Take for example U.S. Treasuries. Since mid-2013 through today, U.S. Treasuries yields have closely followed global CPI measures, with the gap between U.S. 10 year yield and the IMF-measured Global CPI gauge widening starting in mid-2015. Currently, 10 year treasuries are trading at a yield of around 2.2 percent against the Global CPI closer to 2.8 percent. This represents a reversal of the historical relationship over 2000-2007 period, when yields on the U.S. 10 year bonds run at an average premium on Global CPI gauge.
In simple terms, the further the U.S. Treasuries depart from the Global CPI, the greater the negative impact on the U.S. bonds prices will be once the Fed and the global Central Banks get serious about moving toward higher interest rates. And, in line with this, the greater the negative impact will be on financial services intermediaries and investors heavily dependent on U.S. and other advanced economies' bonds.

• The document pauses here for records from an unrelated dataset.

-- ==== Sys2Proof/Laws/Commands.lean ====
section
/-! SUPPORT. What each command can do, said once: if it answers `next t`, then `t` is one of these states.
Later proofs split these cases and never unfold a meaning. -/

namespace Sys2Proof.Machine

variable {s t : State}

theorem execNop_cases (h : execNop s = .next t) : t = s.reported .ok := by
  cases h
  rfl

theorem execSreset_cases (h : execSreset s = .next t) : t = applyReset s := by
  cases h
  rfl

theorem execErrClr_cases (h : execErrClr s = .next t) : t = State.reported { s with err := 0 } .ok := by
  cases h
  rfl

theorem execErrSet_cases {m : BitVec 2} (h : execErrSet m s = .next t) :
    t = State.reported { s with err := s.err ||| m } .ok := by
  cases h
  rfl

theorem execCalLatch_cases (h : execCalLatch s = .next t) :
    ((unpackCal s.cfg.hasH s.calraw).tpZero = true ∧
      t = State.reported
        { s with err := s.err ||| 0b01, status := { s.status with calValid := false } } .calInvalid) ∨
    ((unpackCal s.cfg.hasH s.calraw).tpZero = false ∧
      t = State.reported
        { s with
          dig := (unpackCal s.cfg.hasH s.calraw).map asU
          status :=
            { s.status with
              calValid := true, hcz := s.cfg.hasH && (unpackCal s.cfg.hasH s.calraw).humZero, tv := false, pv := false
              hv := false } } .ok) := by
  simp only [execCalLatch] at h
  split at h <;> cases h
  · exact .inl ⟨‹_›, rfl⟩
  · rename_i hz
    exact .inr ⟨Bool.eq_false_of_not_eq_true hz, rfl⟩

theorem execChkBusy_cases (h : execChkBusy s = .next t) :
    (s.cfg.busyCheck = false ∧ t = s.reported .illegalCmd) ∨
    (s.cfg.busyCheck = true ∧ s.Blocked ∧ t = s.reported .configError) ∨
    (s.cfg.busyCheck = true ∧ ¬s.Blocked ∧ sensorBusy s.sensorStatus = true ∧ t = s.reported .sensorBusy) ∨
    (s.cfg.busyCheck = true ∧ ¬s.Blocked ∧ sensorBusy s.sensorStatus = false ∧ t = s.reported .ok) := by
  simp only [execChkBusy, gateClosed_beginCmd, illegalWord_eq, finish_beginCmd] at h
  split at h
  · rename_i hB
    cases h
    exact .inl ⟨by simpa using hB, rfl⟩
  rename_i hB
  have hB : s.cfg.busyCheck = true := by simpa using hB
  split at h
  · cases h
    exact .inr (.inl ⟨hB, ‹_›, rfl⟩)
  split at h <;> cases h
  · exact .inr (.inr (.inl ⟨hB, ‹_›, ‹_›, rfl⟩))
  · rename_i hb
    exact .inr (.inr (.inr ⟨hB, ‹_›, Bool.eq_false_of_not_eq_true hb, rfl⟩))

theorem execUnpack_cases (h : execUnpack s = .next t) :
    (s.Blocked ∧ t = s.reported .configError) ∨
    (¬s.Blocked ∧
      t = State.reported
        { s with
          adcP := burstP s.raw0 s.raw1
          adcT := burstT s.raw0 s.raw1
          adcH := if s.cfg.hasH = true then burstH s.raw0 s.raw1 else s.adcH } .ok) := by
  simp only [execUnpack, gateClosed_beginCmd, writeAdc_eq] at h
  split at h <;> cases h
  · exact .inl ⟨‹_›, rfl⟩
  · exact .inr ⟨‹_›, rfl⟩

theorem execChkBounds_cases (h : execChkBounds s = .next t) :
    (s.Blocked ∧ t = s.reported .configError) ∨
    (¬s.Blocked ∧ (checkAll s).bound.any = true ∧
      t = State.reported { s with bound := (checkAll s).bound } .outOfRange) ∨
    (¬s.Blocked ∧ (checkAll s).bound.any = false ∧ t = State.reported { s with bound := (checkAll s).bound } .ok) := by
  have e : (checkAll (beginCmd s)).bound = (checkAll s).bound := rfl
  simp only [execChkBounds, gateClosed_beginCmd, e] at h
  (repeat' split at h) <;> cases h
  · exact .inl ⟨‹_›, rfl⟩
  · exact .inr (.inl ⟨‹_›, ‹_›, rfl⟩)
  · exact .inr (.inr ⟨‹_›, by simpa using ‹¬(_ = true)›, rfl⟩)

theorem execCompT_cases (h : execCompT s = .next t) :
    (s.Blocked ∧ t = s.reported .configError) ∨
    (¬s.Blocked ∧ (checkT s).bound.t.any = true ∧
      t = State.reported { s with bound := (checkT s).bound } .outOfRange) ∨
    (¬s.Blocked ∧ (checkT s).bound.t.any = false ∧
      t = State.reported
        { s with
          bound := (checkT s).bound
          temp := tempOut s.cfg.splitRule (compT s.cfg.hasH s.dig s.adcT).1 (compT s.cfg.hasH s.dig s.adcT).2
          status := { s.status with tv := true } } .ok) := by
  have e : (checkT (beginCmd s)).bound = (checkT s).bound := rfl
  simp only [execCompT, gateClosed_beginCmd, e] at h
  (repeat' split at h) <;> cases h
  · exact .inl ⟨‹_›, rfl⟩
  · exact .inr (.inl ⟨‹_›, ‹_›, rfl⟩)
  · exact .inr (.inr ⟨‹_›, by simpa using ‹¬(_ = true)›, rfl⟩)

theorem execCompP_cases (h : execCompP s = .next t) :
    (s.Blocked ∧ t = s.reported .configError) ∨
    (¬s.Blocked ∧ s.status.tv = false ∧ t = s.reported .sequenceError) ∨
    (¬s.Blocked ∧ s.status.tv = true ∧ (checkP s).bound.p.any = true ∧
      t = State.reported { s with bound := (checkP s).bound } .outOfRange) ∨
    (¬s.Blocked ∧ s.status.tv = true ∧ (checkP s).bound.p.any = false ∧ compP s.dig s.adcP s.temp.fine = none ∧
      t = State.reported
        { s with bound := (checkP s).bound, status := { s.status with divz := true } } .divByZero) ∨
    (¬s.Blocked ∧ s.status.tv = true ∧ (checkP s).bound.p.any = false ∧ ∃ p : Word,
      compP s.dig s.adcP s.temp.fine = some p ∧
        t = State.reported
          { s with
            bound := (checkP s).bound
            press := pressOut s.cfg.pCenti p
            status := { s.status with divz := false, pv := true } } .ok) := by
  have e : (checkP (beginCmd s)).bound = (checkP s).bound := rfl
  have e' : compP (checkP (beginCmd s)).dig (checkP (beginCmd s)).adcP (checkP (beginCmd s)).temp.fine =
    compP s.dig s.adcP s.temp.fine := rfl
  simp only [execCompP, gateClosed_beginCmd, beginCmd_status_tv, Bool.not_eq_true', e, e'] at h
  split at h
  · cases h
    exact .inl ⟨‹_›, rfl⟩
  split at h
  · cases h
    exact .inr (.inl ⟨‹_›, ‹_›, rfl⟩)
  rename_i htv
  rw [Bool.not_eq_false] at htv
  split at h
  · cases h
    exact .inr (.inr (.inl ⟨‹_›, htv, ‹_›, rfl⟩))
  rename_i hb
  rw [Bool.not_eq_true] at hb
  split at h <;> cases h
  · exact .inr (.inr (.inr (.inl ⟨‹_›, htv, hb, ‹_›, rfl⟩)))
  · exact .inr (.inr (.inr (.inr ⟨‹_›, htv, hb, _, ‹_›, rfl⟩)))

Given the complexity and the severity of contagion channels through which bonds repricing in the global markets can impact investors’ portfolios valuations, returning U.S. treasuries and other government bonds markets to more realistic, fundamentals-justified risk valuations threatens severe corrections in both debt and equity markets worldwide.
The Fed has already started to gradually unwind its monetary accommodation, primarily through recent rate hikes, but also by curtailing active purchasing of the U.S. Treasuries and agency debts, as well as MBS. Since mid-2014, the Fed balance sheet remains flat, while reserve balances held with the Fed have declined marginally. Thus, total balance sheet exposure by the Fed is running at around USD 4.4 trillion, unchanged from the start of 2017. The next steps of unwinding for the Fed are likely to involve 2-3 more interest rates rises in 2017 and gradual reductions in assets rollovers (purchases on new securities that are issued to roll over maturing assets). However, this gradualist approach to monetary policy tightening will likely lead to markets taking Fed policy changes as forward guidance for 2018-2019 policies, resulting in potential repricing of risks ahead of actual policy changes. This, in turn, presents a significant risk of a severe markets correction towards the end of 2017.
An added risk dimension here relates to political risks and economic policy shocks that can simultaneously push up inflationary expectations (e.g. Trump Administration proposed tax reforms and a patent lack of budgetary discipline are both inflation-positive) and create an added safe haven demand for financial assets (e.g. ongoing and expanding geopolitical tensions and domestic investigations relating to the Presidential Administration are both equities and U.S. bonds negative). These factors, if they coincide with the Fed policy tightening, will further exacerbate any equities and bonds prices correction, and can lead to a potential run on the markets. Beyond this, Fed tightening runs against the massively expanded debt exposure for the U.S. and global corporates and the U.S. households. This channel of monetary policy tightening impact risks triggering a new debt recession with likely global implications.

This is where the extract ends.